*EXERCISE GOAL*. Please copy each line below that contains the word "besideClaim".

**** SOURCE RECORDS ****

/-- The sixteenth bit error in a row and the second boundary without idle isolate an ACTIVE station: the slots are
discarded, the counters start again, the claims that bid not and the peer table stay, and a LINE notice tells the
cause. The claim-frame queue keeps its frames, the failed one as the bit error leaves it. An own bid whose BID has not
been sent, and is not in flight, is abandoned with CLAIM_RESULT FAILED, ISOLATED and its BID dropped; one with a window
stays as it is. A sound or presence frame in flight at the isolation by no idle, alone or at a block boundary, is cut off
from its store, and a claim frame goes on with its attempt. What a bit error leaves in the queue, and the mark on a
cut-off frame, are the model's readings, logs 17 and 7. -/
def Obligations.IsolationDiscardsSlotsAndKeepsClaims : Prop :=
  ∀ s : State, s.cle.lifecycle = .active →
    let bids := fun (t : State) (m : Lif) (sent : Claim → Prop) =>
      let old := s.cpt.notices.get 3
      (∀ c, WaitsToBid s c → ¬ sent c → t.cle.claims = eraseClaim c.name s.cle.claims ∧
        t.cpt.notices.get 3 = some (raisedEntry old (.claimResult c.name.serial .failedIsolated)) ∧
        t.lif.queue = m.queue.filter (fun g => !isBidOf c.name.serial g) ∧ t.lif.besideClaim = m.besideClaim ∧
        t.lif.besideBid = m.besideBid.filter (fun g => !isBidOf c.name.serial g)) ∧
      ((∀ c, WaitsToBid s c → sent c) → t.cle.claims = s.cle.claims ∧ t.cpt.notices.get 3 = old ∧
        t.lif.queue = m.queue ∧ t.lif.besideClaim = m.besideClaim ∧ t.lif.besideBid = m.besideBid)
    (∀ f, s.lif.flight = some f → s.lif.bitErrorRun = 15 →
      exec .bitErrorIsolation s = exec .bitError s ∧ ∃ (t : State) (m : Lif), exec .bitErrorIsolation s = .next t ∧
        t.lif.flight = none ∧ t.cpt.notices.get 0 = some (raisedEntry (s.cpt.notices.get 0) (.isolated .bitErrors)) ∧
        Isolated s t ∧ bids t m (fun _ => False) ∧ (f.orphan = false → QueueFailed s.lif f m) ∧
        (f.orphan = true → BesideAppended s.lif.queue s.lif.besideBid m ∧ m.besideClaim = s.lif.besideClaim)) ∧
    let goesOn := s.lif.flight.map (fun f => if f.store = .queue then f else { f with orphan := true })
    (s.lif.anyPending = true → s.lif.idleSeen = false → s.lif.noIdle = 1 →
      ∃ t, exec .noIdleIsolation s = .next t ∧ t.lif.flight = goesOn ∧
        t.cpt.notices.get 0 = some (raisedEntry (s.cpt.notices.get 0) (.isolated .noIdle)) ∧ Isolated s t ∧
        bids t s.lif (fun c => s.lif.bidFlying c.name.serial = true)) ∧
    (s.isolatesAtBoundary = true → ∃ t, exec .blockBoundary s = .next t ∧ t.lif.flight = goesOn)

/-- A peer entry of age 159 expires at the next count: its claims go, its streams starve, the entry empties, and a
PEER notice names it. So it does at the block boundary, with the buffers of its streams, emptied; of several PEER
notices the last one stays, and that they come in ascending station number is the model's choice, log 43. The mark on
the returning buffer is its own, log 38. -/
def Obligations.PeerExpiryRemovesThePeer : Prop :=
  (∀ (s : State) (p : StationNo) (e : PeerEntry), s.inConfig = false → p ≠ s.own → s.cle.peers.get p = some e →
    e.age = 159 →
    exec (.peerExpiry p) s = .next { s with
      cle := { s.cle with claims := s.cle.claims.filter (fun c => c.name.station != p), peers := s.cle.peers.set p none }
      iku := (s.iku.starve (streamOf p 0)).starve (streamOf p 1)
      cpt := s.cpt.raise (.peerExpired p) }) ∧
  ∀ s : State, s.inConfig = false → BuffersAssigned s → ∃ t, exec .blockBoundary s = .next t ∧
    (∀ p, s.peerExpires p = true → t.cle.peers.get p = none ∧ (∀ c ∈ t.cle.claims, c.name.station ≠ p) ∧
      ∀ n, producerOf n = p → (t.iku.heard.get n).state ≠ .live ∧
        ∀ i : BufferNo, (s.iku.buffers.get i).stream = some n → (t.iku.buffers.get i).stream = some n →
          (t.iku.buffers.get i).state = .starved ∧
          (((s.iku.buffers.get i).state = .priming ∨ (s.iku.buffers.get i).state = .running) →
            Emptied (s.iku.buffers.get i) (t.iku.buffers.get i))) ∧
    t.cpt.notices.get 5 = ((List.finRange 8).filter s.peerExpires).foldl
      (fun e p => some (raisedEntry e (.peerExpired p))) (s.cpt.notices.get 5)

/-! ### The Control Port (10) -/

/-- Every request is answered with the next request number and a fresh result, and SDO is low in its transaction; no
event touches the result or SDO, but for a read transaction, which shifts the result out and clears fresh once the
status was shifted out, a discarded transaction, in which SDO is low, and pin reset. What stands for SDO is the model's
choice, log 26. -/
def Obligations.EveryRequestIsAnswered : Prop :=
  ∀ (c : Instr) (s t : State), exec c s = .next t →
    (isRequest c = true → t.cpt.sdo = [] ∧ ∃ st d, t.cpt.result = ⟨s.cpt.result.number + 1, st, true, d⟩) ∧
    (isRequest c = false → c ≠ .pinReset →
      t.cpt.result = { s.cpt.result with
        fresh := match c with
          | .readTransaction n => s.cpt.result.fresh && decide (n < 3)
          | _ => s.cpt.result.fresh } ∧
      t.cpt.sdo = match c with
        | .readTransaction n => readBytes s.cpt.result n
        | .discardedTransaction _ => []
        | _ => s.cpt.sdo)

/-- A read transaction shifts out request number, status, fresh flag, length and data, and changes nothing but the
fresh flag and what SDO carried; a malformed request is answered BAD_ARGUMENT with no other effect; a discarded
transaction changes nothing, with SDO low. What stands for SDO is the model's choice, log 26. -/
def Obligations.OtherTransactionsChangeThePortAlone : Prop :=
  (∀ (s : State) (n : Nat),
    ∃ t, exec (.readTransaction n) s = .next t ∧ t.cpt.sdo = readBytes s.cpt.result n ∧
      t = { s with cpt := { s.cpt with sdo := t.cpt.sdo, result := t.cpt.result } } ∧
      t.cpt.result = { s.cpt.result with fresh := s.cpt.result.fresh && decide (n < 3) }) ∧
  ∀ (s : State) (bytes : List Byte),
    exec (.malformedRequest bytes) s = .next (s.answer .badArgument []) ∧ 
    exec (.discardedTransaction bytes) s = .next { s with cpt := { s.cpt with sdo := [] } }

****

*ANSWER BOX*.
        t.lif.queue = m.queue.filter (fun g => !isBidOf c.name.serial g) ∧ t.lif.besideClaim = m.besideClaim ∧
        t.lif.queue = m.queue ∧ t.lif.besideClaim = m.besideClaim ∧ t.lif.besideBid = m.besideBid)
        (f.orphan = true → BesideAppended s.lif.queue s.lif.besideBid m ∧ m.besideClaim = s.lif.besideClaim)) ∧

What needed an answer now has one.